Copy all lines holding the word "ResidueInv" from the entries.

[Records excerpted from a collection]
────────────────────

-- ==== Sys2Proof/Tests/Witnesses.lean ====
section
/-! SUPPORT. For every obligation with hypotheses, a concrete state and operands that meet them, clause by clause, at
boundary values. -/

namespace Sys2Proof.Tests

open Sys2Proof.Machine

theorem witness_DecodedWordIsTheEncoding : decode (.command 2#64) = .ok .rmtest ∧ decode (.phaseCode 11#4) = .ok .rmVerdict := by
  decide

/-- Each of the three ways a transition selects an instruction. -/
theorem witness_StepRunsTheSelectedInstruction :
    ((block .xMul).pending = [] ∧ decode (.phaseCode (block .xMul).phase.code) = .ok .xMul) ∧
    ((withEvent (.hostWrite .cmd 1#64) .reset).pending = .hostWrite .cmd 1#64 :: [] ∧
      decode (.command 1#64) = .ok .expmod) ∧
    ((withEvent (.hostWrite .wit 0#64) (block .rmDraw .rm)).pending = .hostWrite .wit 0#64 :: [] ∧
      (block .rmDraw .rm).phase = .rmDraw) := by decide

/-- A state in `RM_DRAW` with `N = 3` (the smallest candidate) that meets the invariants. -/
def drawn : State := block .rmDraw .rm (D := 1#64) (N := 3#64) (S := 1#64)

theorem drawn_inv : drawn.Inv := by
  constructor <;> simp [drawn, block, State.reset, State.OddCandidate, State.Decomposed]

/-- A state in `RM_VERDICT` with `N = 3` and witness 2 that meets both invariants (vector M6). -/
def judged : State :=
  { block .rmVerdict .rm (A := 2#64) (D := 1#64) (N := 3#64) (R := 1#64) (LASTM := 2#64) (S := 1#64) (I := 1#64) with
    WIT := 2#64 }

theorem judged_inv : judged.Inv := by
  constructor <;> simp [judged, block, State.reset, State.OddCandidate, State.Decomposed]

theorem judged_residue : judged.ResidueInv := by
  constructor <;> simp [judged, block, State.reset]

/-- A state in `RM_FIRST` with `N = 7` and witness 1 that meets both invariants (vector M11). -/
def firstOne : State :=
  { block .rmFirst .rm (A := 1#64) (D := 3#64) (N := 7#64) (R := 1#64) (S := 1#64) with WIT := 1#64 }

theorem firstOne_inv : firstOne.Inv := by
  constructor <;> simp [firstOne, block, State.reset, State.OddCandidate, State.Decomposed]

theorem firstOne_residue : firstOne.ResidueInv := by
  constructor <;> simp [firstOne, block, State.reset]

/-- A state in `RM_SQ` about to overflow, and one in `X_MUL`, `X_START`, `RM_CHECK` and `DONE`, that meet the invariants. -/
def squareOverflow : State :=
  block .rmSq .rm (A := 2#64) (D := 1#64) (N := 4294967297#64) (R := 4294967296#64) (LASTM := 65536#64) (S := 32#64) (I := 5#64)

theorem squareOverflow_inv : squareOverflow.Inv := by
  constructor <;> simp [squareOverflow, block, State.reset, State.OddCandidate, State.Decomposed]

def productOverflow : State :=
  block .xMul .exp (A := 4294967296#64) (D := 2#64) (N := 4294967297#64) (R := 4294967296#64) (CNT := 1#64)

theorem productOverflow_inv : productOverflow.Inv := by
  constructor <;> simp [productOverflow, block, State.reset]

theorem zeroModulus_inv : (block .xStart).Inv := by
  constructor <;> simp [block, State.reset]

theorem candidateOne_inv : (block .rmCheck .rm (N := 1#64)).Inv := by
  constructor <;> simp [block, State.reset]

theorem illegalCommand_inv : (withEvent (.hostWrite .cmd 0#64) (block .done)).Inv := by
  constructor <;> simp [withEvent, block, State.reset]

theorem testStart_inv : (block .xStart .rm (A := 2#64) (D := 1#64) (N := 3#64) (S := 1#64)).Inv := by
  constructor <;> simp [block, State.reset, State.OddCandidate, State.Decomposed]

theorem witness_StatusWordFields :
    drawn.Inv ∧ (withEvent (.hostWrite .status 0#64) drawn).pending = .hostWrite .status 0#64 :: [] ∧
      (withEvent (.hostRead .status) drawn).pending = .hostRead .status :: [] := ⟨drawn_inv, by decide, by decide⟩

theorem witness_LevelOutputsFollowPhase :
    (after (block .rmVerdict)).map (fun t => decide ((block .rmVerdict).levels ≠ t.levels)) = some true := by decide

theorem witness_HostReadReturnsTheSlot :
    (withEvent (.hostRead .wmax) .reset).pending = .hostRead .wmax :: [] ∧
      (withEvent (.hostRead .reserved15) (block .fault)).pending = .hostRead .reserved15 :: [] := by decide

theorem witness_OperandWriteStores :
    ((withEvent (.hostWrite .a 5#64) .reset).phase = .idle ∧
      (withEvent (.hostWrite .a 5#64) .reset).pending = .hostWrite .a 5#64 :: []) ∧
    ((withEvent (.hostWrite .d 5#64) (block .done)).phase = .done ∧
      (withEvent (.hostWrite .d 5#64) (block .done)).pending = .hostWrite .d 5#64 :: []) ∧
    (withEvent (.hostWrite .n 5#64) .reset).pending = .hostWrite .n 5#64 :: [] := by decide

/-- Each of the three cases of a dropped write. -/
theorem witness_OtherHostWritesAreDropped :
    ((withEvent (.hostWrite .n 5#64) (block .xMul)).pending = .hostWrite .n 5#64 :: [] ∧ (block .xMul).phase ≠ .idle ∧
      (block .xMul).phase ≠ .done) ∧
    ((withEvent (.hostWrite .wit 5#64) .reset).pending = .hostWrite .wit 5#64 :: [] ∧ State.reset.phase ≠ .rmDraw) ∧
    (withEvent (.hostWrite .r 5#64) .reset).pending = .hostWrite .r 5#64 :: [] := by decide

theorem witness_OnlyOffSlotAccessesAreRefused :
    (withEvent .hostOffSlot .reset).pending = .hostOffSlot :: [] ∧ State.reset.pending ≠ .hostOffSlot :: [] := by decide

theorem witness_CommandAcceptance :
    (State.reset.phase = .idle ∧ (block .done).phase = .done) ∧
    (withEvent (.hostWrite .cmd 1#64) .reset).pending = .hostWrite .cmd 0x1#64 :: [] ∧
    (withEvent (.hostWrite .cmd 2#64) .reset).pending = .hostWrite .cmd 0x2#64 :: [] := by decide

────────────────────

### Answer area
theorem judged_residue : judged.ResidueInv := by
theorem firstOne_residue : firstOne.ResidueInv := by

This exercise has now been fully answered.